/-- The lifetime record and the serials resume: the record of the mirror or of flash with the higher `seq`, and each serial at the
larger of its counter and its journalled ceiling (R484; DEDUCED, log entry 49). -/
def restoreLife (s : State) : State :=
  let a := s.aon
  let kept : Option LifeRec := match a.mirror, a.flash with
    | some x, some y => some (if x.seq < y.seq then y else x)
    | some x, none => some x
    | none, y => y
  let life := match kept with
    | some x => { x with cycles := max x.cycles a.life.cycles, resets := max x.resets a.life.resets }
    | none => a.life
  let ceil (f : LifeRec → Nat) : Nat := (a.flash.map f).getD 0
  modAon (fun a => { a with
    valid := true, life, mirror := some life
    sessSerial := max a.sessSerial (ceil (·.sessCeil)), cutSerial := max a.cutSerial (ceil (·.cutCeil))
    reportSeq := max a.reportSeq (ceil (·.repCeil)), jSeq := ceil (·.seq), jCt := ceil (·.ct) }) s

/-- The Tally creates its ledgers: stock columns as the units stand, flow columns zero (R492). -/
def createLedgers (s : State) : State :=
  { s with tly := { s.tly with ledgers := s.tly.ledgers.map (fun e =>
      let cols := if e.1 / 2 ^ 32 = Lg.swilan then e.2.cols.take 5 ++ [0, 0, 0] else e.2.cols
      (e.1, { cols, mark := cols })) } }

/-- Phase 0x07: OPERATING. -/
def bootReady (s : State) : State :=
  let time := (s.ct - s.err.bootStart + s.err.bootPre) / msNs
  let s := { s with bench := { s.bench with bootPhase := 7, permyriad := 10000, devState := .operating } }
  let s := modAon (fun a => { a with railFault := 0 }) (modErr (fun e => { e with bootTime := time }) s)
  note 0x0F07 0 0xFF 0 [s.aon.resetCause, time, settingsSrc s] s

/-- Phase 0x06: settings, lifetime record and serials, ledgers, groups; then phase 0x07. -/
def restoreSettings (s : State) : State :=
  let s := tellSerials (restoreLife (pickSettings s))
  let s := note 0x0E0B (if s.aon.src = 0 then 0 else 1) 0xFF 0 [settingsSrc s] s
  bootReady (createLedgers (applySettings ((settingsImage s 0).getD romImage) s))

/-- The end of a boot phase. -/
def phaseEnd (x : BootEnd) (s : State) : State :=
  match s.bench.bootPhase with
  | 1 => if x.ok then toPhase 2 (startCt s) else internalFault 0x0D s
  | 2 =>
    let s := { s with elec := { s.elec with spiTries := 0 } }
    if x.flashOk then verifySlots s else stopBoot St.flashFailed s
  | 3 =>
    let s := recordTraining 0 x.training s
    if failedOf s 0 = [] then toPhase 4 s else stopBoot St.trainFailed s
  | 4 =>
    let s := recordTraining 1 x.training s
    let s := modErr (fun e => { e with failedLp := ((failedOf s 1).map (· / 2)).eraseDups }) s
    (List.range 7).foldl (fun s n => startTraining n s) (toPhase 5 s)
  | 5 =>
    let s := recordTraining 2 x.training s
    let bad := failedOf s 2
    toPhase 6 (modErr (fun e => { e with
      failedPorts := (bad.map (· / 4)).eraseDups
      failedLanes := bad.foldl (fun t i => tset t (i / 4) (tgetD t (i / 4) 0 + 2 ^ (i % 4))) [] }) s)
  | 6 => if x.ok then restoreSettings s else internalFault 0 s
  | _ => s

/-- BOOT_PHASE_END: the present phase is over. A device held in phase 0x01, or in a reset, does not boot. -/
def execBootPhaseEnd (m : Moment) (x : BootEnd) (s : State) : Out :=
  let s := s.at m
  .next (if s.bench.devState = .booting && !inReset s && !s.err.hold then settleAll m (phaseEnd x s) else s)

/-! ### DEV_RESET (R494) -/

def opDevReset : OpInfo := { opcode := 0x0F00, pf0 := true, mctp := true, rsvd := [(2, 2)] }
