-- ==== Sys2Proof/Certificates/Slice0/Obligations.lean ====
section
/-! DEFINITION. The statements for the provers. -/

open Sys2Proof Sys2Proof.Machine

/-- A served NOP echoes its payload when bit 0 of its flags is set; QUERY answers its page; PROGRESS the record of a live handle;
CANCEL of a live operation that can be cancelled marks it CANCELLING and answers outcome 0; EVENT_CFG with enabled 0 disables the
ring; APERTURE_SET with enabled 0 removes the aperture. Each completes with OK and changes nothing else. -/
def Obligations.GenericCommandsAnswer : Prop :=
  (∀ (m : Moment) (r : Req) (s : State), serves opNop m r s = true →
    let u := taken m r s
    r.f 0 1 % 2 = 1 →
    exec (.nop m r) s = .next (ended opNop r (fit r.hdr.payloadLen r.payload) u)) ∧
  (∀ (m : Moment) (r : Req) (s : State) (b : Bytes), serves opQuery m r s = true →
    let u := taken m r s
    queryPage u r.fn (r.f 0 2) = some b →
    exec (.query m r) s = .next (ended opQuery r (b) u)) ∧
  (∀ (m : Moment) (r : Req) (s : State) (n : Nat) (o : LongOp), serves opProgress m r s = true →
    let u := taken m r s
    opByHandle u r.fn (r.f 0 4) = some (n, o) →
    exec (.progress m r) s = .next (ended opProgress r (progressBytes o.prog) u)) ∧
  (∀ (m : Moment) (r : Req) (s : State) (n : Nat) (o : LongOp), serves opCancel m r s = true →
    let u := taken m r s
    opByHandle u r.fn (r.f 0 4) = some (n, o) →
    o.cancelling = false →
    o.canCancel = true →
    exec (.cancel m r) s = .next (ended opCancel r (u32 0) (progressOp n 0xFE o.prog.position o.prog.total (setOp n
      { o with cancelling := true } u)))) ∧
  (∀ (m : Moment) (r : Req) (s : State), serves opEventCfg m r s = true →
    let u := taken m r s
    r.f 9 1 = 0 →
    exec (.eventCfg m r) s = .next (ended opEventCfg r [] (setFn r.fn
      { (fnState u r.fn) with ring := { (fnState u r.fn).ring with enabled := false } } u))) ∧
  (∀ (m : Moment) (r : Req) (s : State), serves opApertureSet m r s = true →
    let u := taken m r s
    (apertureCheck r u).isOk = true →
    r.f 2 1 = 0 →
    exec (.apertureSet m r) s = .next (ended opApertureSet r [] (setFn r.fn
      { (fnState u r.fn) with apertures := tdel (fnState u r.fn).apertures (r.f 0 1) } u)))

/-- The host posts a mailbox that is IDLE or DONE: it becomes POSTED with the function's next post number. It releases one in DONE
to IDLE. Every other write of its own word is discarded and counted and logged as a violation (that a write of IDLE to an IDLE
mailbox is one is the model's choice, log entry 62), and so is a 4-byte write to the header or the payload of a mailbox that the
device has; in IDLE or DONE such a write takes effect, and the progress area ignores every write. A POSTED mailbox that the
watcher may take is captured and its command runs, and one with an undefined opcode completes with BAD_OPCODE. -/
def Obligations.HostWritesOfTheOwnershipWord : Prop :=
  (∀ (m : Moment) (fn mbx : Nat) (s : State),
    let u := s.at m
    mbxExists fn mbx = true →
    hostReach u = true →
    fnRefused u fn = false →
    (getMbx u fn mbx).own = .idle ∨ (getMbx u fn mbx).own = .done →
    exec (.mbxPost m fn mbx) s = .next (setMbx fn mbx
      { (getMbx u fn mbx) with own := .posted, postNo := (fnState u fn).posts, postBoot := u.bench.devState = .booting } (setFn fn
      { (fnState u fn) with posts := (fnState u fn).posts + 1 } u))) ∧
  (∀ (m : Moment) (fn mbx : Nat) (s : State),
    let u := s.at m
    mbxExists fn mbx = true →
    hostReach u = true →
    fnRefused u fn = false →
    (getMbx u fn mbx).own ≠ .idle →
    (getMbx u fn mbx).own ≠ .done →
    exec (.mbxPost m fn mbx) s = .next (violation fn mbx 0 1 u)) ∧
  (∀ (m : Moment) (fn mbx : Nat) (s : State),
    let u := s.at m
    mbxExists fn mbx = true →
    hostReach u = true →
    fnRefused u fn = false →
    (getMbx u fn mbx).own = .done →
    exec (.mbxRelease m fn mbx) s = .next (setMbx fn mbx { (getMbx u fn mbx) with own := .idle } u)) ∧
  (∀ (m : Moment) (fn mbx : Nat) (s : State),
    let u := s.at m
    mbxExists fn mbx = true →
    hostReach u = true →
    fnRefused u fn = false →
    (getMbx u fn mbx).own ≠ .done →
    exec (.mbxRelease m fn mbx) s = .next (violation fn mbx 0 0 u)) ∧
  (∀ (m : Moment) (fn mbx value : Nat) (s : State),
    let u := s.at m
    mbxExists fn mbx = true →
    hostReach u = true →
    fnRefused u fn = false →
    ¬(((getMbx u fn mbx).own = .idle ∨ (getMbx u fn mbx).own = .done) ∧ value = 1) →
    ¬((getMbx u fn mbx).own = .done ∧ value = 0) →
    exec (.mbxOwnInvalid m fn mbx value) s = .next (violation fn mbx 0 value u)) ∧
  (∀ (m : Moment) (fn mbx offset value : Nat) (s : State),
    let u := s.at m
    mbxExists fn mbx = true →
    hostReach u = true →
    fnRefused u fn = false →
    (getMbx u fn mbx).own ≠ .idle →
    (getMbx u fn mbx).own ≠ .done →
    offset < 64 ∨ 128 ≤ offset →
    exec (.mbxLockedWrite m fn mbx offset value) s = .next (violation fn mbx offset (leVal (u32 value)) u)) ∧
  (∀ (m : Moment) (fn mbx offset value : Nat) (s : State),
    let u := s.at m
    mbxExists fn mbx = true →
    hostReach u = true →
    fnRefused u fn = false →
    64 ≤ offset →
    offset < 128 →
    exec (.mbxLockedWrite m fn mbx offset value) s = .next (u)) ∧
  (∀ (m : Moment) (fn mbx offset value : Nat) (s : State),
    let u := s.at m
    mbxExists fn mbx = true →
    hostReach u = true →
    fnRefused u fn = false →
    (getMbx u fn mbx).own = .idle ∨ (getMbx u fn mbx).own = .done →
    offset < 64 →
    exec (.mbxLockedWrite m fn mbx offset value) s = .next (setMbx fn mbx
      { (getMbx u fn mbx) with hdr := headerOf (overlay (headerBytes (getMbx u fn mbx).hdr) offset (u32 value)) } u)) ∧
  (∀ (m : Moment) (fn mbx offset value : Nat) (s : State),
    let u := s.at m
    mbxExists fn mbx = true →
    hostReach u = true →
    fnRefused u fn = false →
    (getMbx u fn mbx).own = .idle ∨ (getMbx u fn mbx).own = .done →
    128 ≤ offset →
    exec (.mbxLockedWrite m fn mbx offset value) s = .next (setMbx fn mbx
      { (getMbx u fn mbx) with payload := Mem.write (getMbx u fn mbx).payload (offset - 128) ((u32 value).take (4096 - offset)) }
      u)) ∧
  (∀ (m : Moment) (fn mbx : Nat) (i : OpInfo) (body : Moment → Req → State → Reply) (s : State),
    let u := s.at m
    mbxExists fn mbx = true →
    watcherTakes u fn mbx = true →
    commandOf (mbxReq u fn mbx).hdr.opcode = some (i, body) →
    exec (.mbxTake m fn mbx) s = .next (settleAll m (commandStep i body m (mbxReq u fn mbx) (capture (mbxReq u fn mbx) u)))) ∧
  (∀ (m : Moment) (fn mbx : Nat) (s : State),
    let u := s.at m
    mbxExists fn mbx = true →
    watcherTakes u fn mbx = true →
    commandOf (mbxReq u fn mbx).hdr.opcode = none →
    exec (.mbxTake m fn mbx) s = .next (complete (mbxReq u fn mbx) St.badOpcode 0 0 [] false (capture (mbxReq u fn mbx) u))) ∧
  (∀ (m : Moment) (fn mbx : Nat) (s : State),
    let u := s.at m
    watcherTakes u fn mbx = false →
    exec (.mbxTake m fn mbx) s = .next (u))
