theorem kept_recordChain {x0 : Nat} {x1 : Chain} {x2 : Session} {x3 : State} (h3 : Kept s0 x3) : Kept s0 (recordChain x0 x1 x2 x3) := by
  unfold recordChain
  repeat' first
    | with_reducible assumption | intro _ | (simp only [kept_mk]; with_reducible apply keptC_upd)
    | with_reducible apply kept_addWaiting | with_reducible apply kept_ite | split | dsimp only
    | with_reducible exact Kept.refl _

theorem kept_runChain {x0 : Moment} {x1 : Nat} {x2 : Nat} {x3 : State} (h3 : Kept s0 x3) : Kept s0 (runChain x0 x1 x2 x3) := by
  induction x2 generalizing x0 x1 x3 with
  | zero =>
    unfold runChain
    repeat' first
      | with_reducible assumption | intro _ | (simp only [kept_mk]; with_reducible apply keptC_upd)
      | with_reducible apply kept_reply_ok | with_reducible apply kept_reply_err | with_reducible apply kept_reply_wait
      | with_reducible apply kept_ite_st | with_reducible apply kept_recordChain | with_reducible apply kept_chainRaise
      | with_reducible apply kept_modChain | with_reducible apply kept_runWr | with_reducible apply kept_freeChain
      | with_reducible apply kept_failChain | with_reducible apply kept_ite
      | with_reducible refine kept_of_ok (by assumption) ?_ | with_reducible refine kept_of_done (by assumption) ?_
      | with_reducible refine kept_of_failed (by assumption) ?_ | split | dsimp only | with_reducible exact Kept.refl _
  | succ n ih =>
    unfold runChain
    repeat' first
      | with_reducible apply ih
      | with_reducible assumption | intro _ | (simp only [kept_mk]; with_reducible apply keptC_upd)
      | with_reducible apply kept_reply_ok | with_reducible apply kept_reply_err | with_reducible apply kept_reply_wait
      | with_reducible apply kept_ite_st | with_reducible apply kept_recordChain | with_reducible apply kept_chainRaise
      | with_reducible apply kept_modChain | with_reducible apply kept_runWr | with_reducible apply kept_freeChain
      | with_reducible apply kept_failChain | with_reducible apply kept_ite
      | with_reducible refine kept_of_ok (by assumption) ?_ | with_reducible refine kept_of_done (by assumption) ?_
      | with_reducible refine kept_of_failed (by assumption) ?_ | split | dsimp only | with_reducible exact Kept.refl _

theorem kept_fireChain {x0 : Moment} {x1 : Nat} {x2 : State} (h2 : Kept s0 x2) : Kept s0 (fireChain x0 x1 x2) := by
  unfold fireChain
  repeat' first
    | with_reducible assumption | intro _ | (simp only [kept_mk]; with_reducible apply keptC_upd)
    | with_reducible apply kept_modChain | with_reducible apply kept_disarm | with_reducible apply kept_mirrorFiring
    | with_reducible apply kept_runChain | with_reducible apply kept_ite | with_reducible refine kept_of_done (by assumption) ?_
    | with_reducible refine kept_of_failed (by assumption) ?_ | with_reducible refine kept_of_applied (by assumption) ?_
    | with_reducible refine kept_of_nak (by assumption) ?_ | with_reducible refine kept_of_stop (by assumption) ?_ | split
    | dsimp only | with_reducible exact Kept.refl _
——
Exercise instructions:
Copy out precisely the lines from the line with "let s := modErr" to the line with "let s := s.at m" in the material above, including those two lines and omitting all the rest.

Answer to this task:
    let s := modErr (fun e => { e with failedLp := ((failedOf s 1).map (· / 2)).eraseDups }) s
    (List.range 7).foldl (fun s n => startTraining n s) (toPhase 5 s)
  | 5 =>
    let s := recordTraining 2 x.training s
    let bad := failedOf s 2
    toPhase 6 (modErr (fun e => { e with
      failedPorts := (bad.map (· / 4)).eraseDups
      failedLanes := bad.foldl (fun t i => tset t (i / 4) (tgetD t (i / 4) 0 + 2 ^ (i % 4))) [] }) s)
  | 6 => if x.ok then restoreSettings s else internalFault 0 s
  | _ => s

/-- BOOT_PHASE_END: the present phase is over. A device held in phase 0x01, or in a reset, does not boot. -/
def execBootPhaseEnd (m : Moment) (x : BootEnd) (s : State) : Out :=
  let s := s.at m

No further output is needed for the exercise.